• _What the task asks_
Stop after the line with "with_reducible apply kept_emit"; until then, please copy every line of the records word for word from the first.

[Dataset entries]
theorem kept_resetToPilot {m : Nat} {s0 : State} (cause : Nat) {s : State} (hm : Covers m 0x7bfeffefefe) (h1 : Kept m s0 s) :
    Kept m s0 (resetToPilot cause s) := by
  unfold resetToPilot
  repeat' first
    | with_reducible assumption
    | intro _
    | with_reducible exact hm.of rfl
    | with_reducible apply kept_modUpd
    | with_reducible apply kept_resetModule
    | with_reducible apply kept_ite

theorem kept_tftpReply {m : Nat} {s0 : State} (d : List Byte) {s : State} (hm : Covers m 0x20) (h1 : Kept m s0 s) :
    Kept m s0 (tftpReply d s) := by
  unfold tftpReply
  repeat' first
    | with_reducible assumption
    | intro _
    | with_reducible exact hm.of rfl
    | with_reducible apply kept_emit

theorem kept_tftpDone {m : Nat} {s0 : State} (status : Nat) {s : State} (hm : Covers m 0x40000000020) (h1 : Kept m s0 s) :
    Kept m s0 (tftpDone status s) := by
  unfold tftpDone
  repeat' first
    | with_reducible assumption
    | (intro hx; clear_value x; revert hx; revert x; intro y hy)
    | intro _
    | (subst x)
    | (extract_lets +onlyGivenNames x; refine kept_cut (m := m) (s0 := s0) (x := x) ?_ ?_)
    | (extract_lets +onlyGivenNames x; clear_value x; revert x; intro y)
    | with_reducible exact hm.of rfl
    | with_reducible apply kept_modUpd
    | with_reducible apply kept_tftpReply
    | with_reducible apply kept_ite

theorem kept_pilotStage {m : Nat} {s0 : State} (p : List Byte) (countersOk : Bool) {s : State} (hm : Covers m 0x407904efcb2) (h1 : Kept m s0 s) :
    Kept m s0 (pilotStage p countersOk s) := by
  unfold pilotStage
  repeat' first
    | with_reducible assumption
    | (intro hx; clear_value x; revert hx; revert x; intro y hy)
    | (intro hz; clear_value z; revert hz; revert z; intro y hy)
    | intro _
    | (subst x)
    | (subst z)
    | (extract_lets +onlyGivenNames x; refine kept_cut (m := m) (s0 := s0) (x := x) ?_ ?_)
    | (extract_lets +onlyGivenNames z; refine kept_cut (m := m) (s0 := s0) (x := z.1) ?_ ?_)
    | (extract_lets +onlyGivenNames x; clear_value x; revert x; intro y)
    | with_reducible exact hm.of rfl
    | with_reducible apply kept_stagePackage
    | with_reducible apply kept_tftpDone
    | with_reducible apply kept_arm
    | with_reducible apply kept_ite
    | (with_reducible refine Kept1.of_eq (kept_arm _ _ (hm.of rfl) ?_) (by assumption))
    | (with_reducible refine Kept1.of_eq (kept_arm _ _ _ (hm.of rfl) ?_) (by assumption))
    | (with_reducible refine Kept1.of_eq (kept_arm _ (hm.of rfl) ?_) (by assumption))

theorem kept_execStage {m : Nat} {s0 : State} (q : Fin 5) (countersOk : Bool) {s : State} (hm : Covers m 0x7800efed2) (h1 : Kept m s0 s) :
    KeptO m s0 (execStage q countersOk s) := by
  unfold execStage
  repeat' first
    | with_reducible assumption
    | intro _
    | with_reducible exact hm.of rfl
    | with_reducible apply kept_runStage
    | with_reducible apply keptO_next
    | with_reducible apply keptO_fault

theorem kept_execActivate {m : Nat} {s0 : State} (q : Fin 5) {s : State} (hm : Covers m 0x407904efed2) (h1 : Kept m s0 s) :
    KeptO m s0 (execActivate q s) := by
  unfold execActivate
  repeat' first
    | with_reducible assumption
    | intro _
    | with_reducible exact hm.of rfl
    | with_reducible apply kept_runArm
    | with_reducible apply keptO_next
    | with_reducible apply keptO_fault

theorem kept_execConfirm {m : Nat} {s0 : State} (q : Fin 5) (countersOk : Bool) {s : State} (hm : Covers m 0x642) (h1 : Kept m s0 s) :
    KeptO m s0 (execConfirm q countersOk s) := by
  unfold execConfirm
  repeat' first
    | with_reducible assumption
    | (intro hx; clear_value x; revert hx; revert x; intro y hy)
    | (intro hz; clear_value z; revert hz; revert z; intro y hy)
    | intro _
    | (subst x)
    | (subst z)
    | (extract_lets +onlyGivenNames x; refine kept_cut (m := m) (s0 := s0) (x := x) ?_ ?_)
    | (extract_lets +onlyGivenNames z; refine kept_cut (m := m) (s0 := s0) (x := z.1) ?_ ?_)
    | (extract_lets +onlyGivenNames x; clear_value x; revert x; intro y)
    | with_reducible exact hm.of rfl
    | with_reducible apply kept_starting
    | with_reducible apply kept_notAllowed
    | with_reducible apply kept_confirmUnit
    | with_reducible apply kept_finish
    | with_reducible apply keptO_ite
    | with_reducible apply kept_ite
    | with_reducible apply keptO_next
    | with_reducible apply keptO_fault
    | (with_reducible refine Kept1.of_eq (kept_confirmUnit _ _ (hm.of rfl) ?_) (by assumption))
    | (with_reducible refine Kept1.of_eq (kept_confirmUnit _ _ _ (hm.of rfl) ?_) (by assumption))
    | (with_reducible refine Kept1.of_eq (kept_confirmUnit _ (hm.of rfl) ?_) (by assumption))

theorem kept_execFallback {m : Nat} {s0 : State} (q : Fin 5) {s : State} (hm : Covers m 0x407904efed2) (h1 : Kept m s0 s) :
    KeptO m s0 (execFallback q s) := by
  unfold execFallback
  repeat' first
    | with_reducible assumption
    | intro _
    | with_reducible exact hm.of rfl
    | with_reducible apply kept_runArm
    | with_reducible apply keptO_next
    | with_reducible apply keptO_fault

theorem kept_execCancel {m : Nat} {s0 : State} (q : Fin 5) {s : State} (hm : Covers m 0x416700006c2) (h1 : Kept m s0 s) :
    KeptO m s0 (execCancel q s) := by
  unfold execCancel
  repeat' first
    | with_reducible assumption
    | intro _
    | (extract_lets +onlyGivenNames x; clear_value x; revert x; intro y)
    | with_reducible exact hm.of rfl
    | with_reducible apply kept_starting
    | with_reducible apply kept_notAllowed
    | with_reducible apply kept_finish
    | with_reducible apply kept_setErr
    | with_reducible apply kept_withdraw
    | with_reducible apply keptO_ite
    | with_reducible apply kept_ite
    | with_reducible apply keptO_next
    | with_reducible apply keptO_fault

theorem kept_execPilot {m : Nat} {s0 : State} (q : Fin 5) {s : State} (hm : Covers m 0x7bfeffefefe) (h1 : Kept m s0 s) :
    KeptO m s0 (execPilot q s) := by
  unfold execPilot
  repeat' first
    | with_reducible assumption
    | intro _
    | with_reducible exact hm.of rfl
    | with_reducible apply kept_starting
    | with_reducible apply kept_resetToPilot
    | with_reducible apply kept_finish
    | with_reducible apply keptO_ite
    | with_reducible apply kept_ite
    | with_reducible apply keptO_next
    | with_reducible apply keptO_fault

theorem kept_execWaypointReached {m : Nat} {s0 : State} {s : State} (hm : Covers m 0x6bff7eefefe) (h1 : Kept m s0 s) :
    KeptO m s0 (execWaypointReached s) := by
  unfold execWaypointReached
  repeat' first
    | with_reducible assumption
    | intro _
    | with_reducible exact hm.of rfl
    | with_reducible apply kept_reachUnit
    | with_reducible apply keptO_next
    | with_reducible apply keptO_fault
    | with_reducible apply kept_forN

theorem kept_execHandoverRequest {m : Nat} {s0 : State} (t : Fin 4) {s : State} (hm : Covers m 0x417f002fc92) (h1 : Kept m s0 s) :
    KeptO m s0 (execHandoverRequest t s) := by
  unfold execHandoverRequest
  repeat' first
    | with_reducible assumption
    | intro _
    | with_reducible exact hm.of rfl
    | with_reducible apply kept_askHandover
    | with_reducible apply keptO_next
    | with_reducible apply keptO_fault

• _Result_
theorem kept_resetToPilot {m : Nat} {s0 : State} (cause : Nat) {s : State} (hm : Covers m 0x7bfeffefefe) (h1 : Kept m s0 s) :
    Kept m s0 (resetToPilot cause s) := by
  unfold resetToPilot
  repeat' first
    | with_reducible assumption
    | intro _
    | with_reducible exact hm.of rfl
    | with_reducible apply kept_modUpd
    | with_reducible apply kept_resetModule
    | with_reducible apply kept_ite

theorem kept_tftpReply {m : Nat} {s0 : State} (d : List Byte) {s : State} (hm : Covers m 0x20) (h1 : Kept m s0 s) :
    Kept m s0 (tftpReply d s) := by
  unfold tftpReply
  repeat' first
    | with_reducible assumption
    | intro _
    | with_reducible exact hm.of rfl
    | with_reducible apply kept_emit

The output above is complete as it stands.